The task ->
Copy out each line of the material in which the word "Tests" appears.
--- START ---
-- ==== Sys2Proof/Certificates/Slice0/Obligations.lean ====
section
/-! DEFINITION. The statements for the provers: what the spec's numbered rules say the operations and
the machine do. `exec i s = .next t` with a `t` the rules give is at once the result, the frame and the
completion of an operation: a field that the record update does not name is unchanged. -/

open Sys2Proof Sys2Proof.Machine

/-! ### Encoding -/

/-- R80, R81, with the operand blocks of assumption 2: no operand is lost in the bytes an operation is
issued as. -/
def Obligations.EncodeThenDecode : Prop :=
  ∀ i : Instr, i.wellFormed = true → decode (encode i) = .ok i

/-- The other direction (assumption 2): the decoder yields only well-formed operations, and every
operation has one spelling. -/
def Obligations.DecodedBytesAreTheEncoding : Prop :=
  ∀ (bytes : List Byte) (i : Instr), decode bytes = .ok i → i.wellFormed = true ∧ encode i = bytes

/-- R81: the operation codes, each written out with an operand block (assumption 2). -/
def Obligations.OperationCodeWords : Prop :=
  decode [0x01#8] = .ok .pump ∧ decode [0x02#8] = .ok .stopRx ∧ decode [0x03#8] = .ok .startRx ∧
  decode [0x04#8] = .ok .startTx ∧ decode [0x05#8] = .ok .release ∧ decode [0x06#8] = .ok .resetPktcnt ∧
  decode [0x10#8, 0x04#8, 0x04#8, 0x03#8] = .ok (.busRd 0x404#12 4) ∧
  decode [0x11#8, 0x0C#8, 0x04#8, 0x03#8, 0x01#8, 0x00#8, 0x00#8, 0x00#8] = .ok (.busWr 0x40C#12 4 0x00000001#32) ∧
  decode [0x18#8] = .ok .step ∧
  decode [0x20#8, 0x11#8, 0x00#8] = .ok (.cobsEncode [0x11#8, 0x00#8]) ∧
  decode [0x21#8, 0x02#8, 0x11#8] = .ok (.cobsDecode [0x02#8, 0x11#8]) ∧
  decode [0x22#8, 0x00#8, 0x01#8, 0x02#8] = .ok (.decByte 0x00#8 true 0x03#8) ∧
  decode [0x23#8, 0x01#8] = .ok (.decEnd 0x01#8) ∧ decode [0x24#8, 0x11#8] = .ok (.encFeed 0x11#8) ∧
  decode [0x25#8, 0xFE#8] = .ok (.encClose 0xFF#8) ∧ decode [0x28#8] = .ok .crcInit ∧
  decode [0x29#8, 0xFF#8, 0xFF#8, 0xFF#8, 0x7F#8, 0x31#8] = .ok (.crcUpdate 0x7FFFFFFF#32 0x31#8) ∧
  decode [0x2A#8, 0x48#8, 0x10#8, 0x23#8, 0x7C#8] = .ok (.crcFinal 0x7C231048#32) ∧
  decode [0x2B#8, 0x61#8] = .ok (.crc32 [0x61#8]) ∧
  decode [0x2C#8, 0xE3#8, 0x20#8, 0xBB#8, 0xDE#8] = .ok (.crcVerify 0xDEBB20E3#32) ∧
  decode [0x30#8, 0x01#8, 0x00#8, 0x00#8, 0x00#8, 0x0C#8, 0x00#8, 0x55#8] =
    .ok (.serialize 0x00000001#32 0x0C#8 0x00#8 [0x55#8]) ∧
  decode [0x31#8, 0x01#8] = .ok (.deserialize [0x01#8])

/-- R81: a code outside the table is rejected by name with any operands, and every code of the table
decodes with some operands. -/
def Obligations.CodesOutsideTheTableAreRejected : Prop :=
  ∀ code : Byte,
    let table := [0x01, 0x02, 0x03, 0x04, 0x05, 0x06, 0x10, 0x11, 0x18, 0x20, 0x21, 0x22, 0x23, 0x24, 0x25,
      0x28, 0x29, 0x2A, 0x2B, 0x2C, 0x30, 0x31]
    (code.toNat ∉ table → ∀ ops, decode (code :: ops) = .error (.unknownCode code)) ∧
    (code.toNat ∈ table → ∃ ops i, decode (code :: ops) = .ok i)

/-! ### The step -/

/-- R5, R6, with the agenda of assumption 1: a step whose next entry is an issued operation runs that
operation, with the entry taken off; every well-formed operation can be issued so. -/
def Obligations.StepRunsTheIssuedOperation : Prop :=
  ∀ (s : State) (rest : List Entry) (i : Instr),
    (∀ bytes, s.agenda = .issue bytes :: rest → decode bytes = .ok i →
      step s = exec i { s with agenda := rest }) ∧
    (s.agenda = .issue (encode i) :: rest → i.wellFormed = true → step s = exec i { s with agenda := rest })

/-- Assumptions 1, 5, 10 and 23: with an empty agenda the engine does nothing; bytes that are no operation
issue none and change no state (as R82 says of a reserved code); a line entry is what the line does; a reset
entry resets the core. -/
def Obligations.StepFollowsTheAgenda : Prop :=
  ∀ s : State,
    (s.agenda = [] → step s = .next s) ∧
    (∀ bytes rest e, s.agenda = .issue bytes :: rest → decode bytes = .error e →
      step s = .next { s with agenda := rest }) ∧
    (∀ a rest, s.agenda = .line a :: rest → step s = .next (lineAct a { s with agenda := rest })) ∧
    (∀ rest, s.agenda = .reset :: rest →
      ∃ t, step s = .next t ∧ t.atResetValues ∧ t.agenda = rest ∧ t.line = s.line ∧ t.params = s.params)

/-- R56: bytes that arrive while `rx_en = 0` are lost; otherwise they join the tail of `RXQ` in order, and
those that find a queue of finite depth full are lost. Nothing else changes. -/
def Obligations.ReceivedBytesJoinTheQueue : Prop :=
  ∀ (s : State) (x : List Byte),
    (s.rxEn = false → lineAct (.receive x) s = s) ∧
    (s.rxEn = true → s.params.rxqDepth = none →
      lineAct (.receive x) s = { s with line := { s.line with rxq := s.line.rxq ++ x } }) ∧
    (∀ k, s.rxEn = true → s.params.rxqDepth = some k →
      lineAct (.receive x) s =
        { s with line := { s.line with rxq := s.line.rxq ++ x.take (k - s.line.rxq.length) } })
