-- ==== Sys2Proof/Tests/Slice0.lean ====
section
/-! SUPPORT. Tests: ill-formed operations refused, one operation word per constructor decoded, one or two
results per operation (the vectors V<n> and P<n> of spec/95_test_vectors.md and the worked examples of the
rules), and a witness for the hypotheses of every statement. -/

namespace Sys2Proof.Tests

open Sys2Proof Sys2Proof.Machine

-- One theorem after the other: each waits for the kernel, and waiting in parallel takes a thread each.
set_option Elab.async false

/-! ### Helpers -/

/-- The next state of an outcome, if there is one. -/
def after (r : Result) : Option State :=
  match r with
  | .next t => some t
  | .fault _ => none
  | .refused _ => none

/-- The refusal of an outcome, if there is one. -/
def refusal (r : Result) : Option Refusal :=
  match r with
  | .next _ => none
  | .fault _ => none
  | .refused e => some e

/-- What the operation returns, if it completes. -/
def value (r : Result) : Option Value :=
  (after r).map fun t => t.out.value

/-- The operation some bytes decode to. -/
def read (x : List Byte) : Option Instr :=
  match decode x with
  | .ok i => some i
  | .error _ => none

/-- The filter of the spec's vectors: the node answers to 1 and to 0xFFFFFFFF. -/
def nodeFilter : Filter :=
  { mcastAddr := 0xFFFFFFFF#32
    mcastMask := 0xFFFFFFFF#32
    unicast := (Vector.replicate 16 0xFFFFFFFF#32).set 0 1#32 }

/-- A node in a given state. -/
def node (e : EngineState) : State :=
  { State.reset with state := e, rxEn := e.receiving, filter := nodeFilter }

/-- A node in a given state with received bytes waiting. -/
def node.waiting (e : EngineState) (x : List Byte) : State :=
  { node e with line := { Line.initial with rxq := x } }

/-- A node in `ReadDestination` one byte short of the destination 1. -/
def atFourth : State :=
  { node.waiting .readDestination [0x02#8] with
    rx :=
      { rem := 0#8, pz := true, crc := 0x017C4CDA#32, destBuf := #v[1#8, 0#8, 0#8, 0#8], destCnt := 3#3, bodyCnt := 0#11 } }

/-- A node in `ReadPayload` with `n` body bytes stored and `x` waiting. -/
def inPayload (n : BitVec 11) (rem : Byte) (crc : Word) (x : List Byte) : State :=
  { node.waiting .readPayload x with
    rx := { rem := rem, pz := true, crc := crc, destBuf := #v[1#8, 0#8, 0#8, 0#8], destCnt := 4#3, bodyCnt := n } }

/-- A stopped node with the packet of P3 to send, and room and an idle line. -/
def toSend : State :=
  { node .stopped with
    dest := 0#32
    pktLen := 4#11
    mem := [(0, 0x0C#8), (1, 0x00#8), (2, 0x2C#8), (3, 0x01#8)]
    line := { Line.initial with room := 1030, idle := true } }

/-- An encode pass at a stage and cursor, no block draining. -/
def sending (stage : EncStage) (src : BitVec 11) : State :=
  { toSend with state := .encode, encStage := stage, encSrc := src, txEn := true }

/-- An encode pass with a closed one-byte block draining and some room. -/
def draining (room : Nat) : State :=
  { sending .writePayload 0#11 with
    enc := { toSend.enc with fill := 0#8, dlen := 1#8, blk := toSend.enc.blk.setIfInBounds 0 1#8 }
    line := { Line.initial with room := room } }

/-- V30: the frame of an empty packet for node 1. -/
def v30 : List Byte :=
  [0x02#8, 0x01#8, 0x01#8, 0x01#8, 0x02#8, 0x0C#8, 0x05#8, 0x0A#8, 0x3D#8, 0x2B#8, 0xD6#8]

/-! ### Ill-formed operations -/

theorem test_wf_busRd_width_0 : (Instr.busRd 0#12 0).wellFormed = false := by decide
theorem test_wf_busRd_width_257 : (Instr.busRd 0#12 257).wellFormed = false := by decide
theorem test_wf_busWr_width_0 : (Instr.busWr 0#12 0 0#32).wellFormed = false := by decide
theorem test_wf_busWr_width_257 : (Instr.busWr 0#12 257 0#32).wellFormed = false := by decide

theorem test_decode_rejects_nothing : decode [] = .error .noCode := rfl
theorem test_decode_rejects_code_07 : decode [0x07#8] = .error (.unknownCode 0x07#8) := rfl
theorem test_decode_rejects_code_26 : decode [0x26#8, 0x00#8] = .error (.unknownCode 0x26#8) := rfl
theorem test_decode_rejects_extra_operand : decode [0x01#8, 0x00#8] = .error (.badOperands 0x01#8) := rfl
theorem test_decode_rejects_addr_above_12_bits :
    decode [0x10#8, 0x00#8, 0x10#8, 0x00#8] = .error (.badOperands 0x10#8) := rfl
theorem test_decode_width_5 : read [0x10#8, 0x00#8, 0x00#8, 0x04#8] = some (.busRd 0#12 5) := by decide
theorem test_decode_rejects_flag_2 :
    decode [0x22#8, 0x00#8, 0x02#8, 0x00#8] = .error (.badOperands 0x22#8) := rfl
theorem test_decode_decByte_zero : read [0x22#8, 0x00#8, 0x00#8, 0xFF#8] = some (.decByte 0#8 false 0#8) := by decide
--- END ---
Worked solution ->
-- ==== Sys2Proof/Tests/Slice0.lean ====
/-! SUPPORT. Tests: ill-formed operations refused, one operation word per constructor decoded, one or two
namespace Sys2Proof.Tests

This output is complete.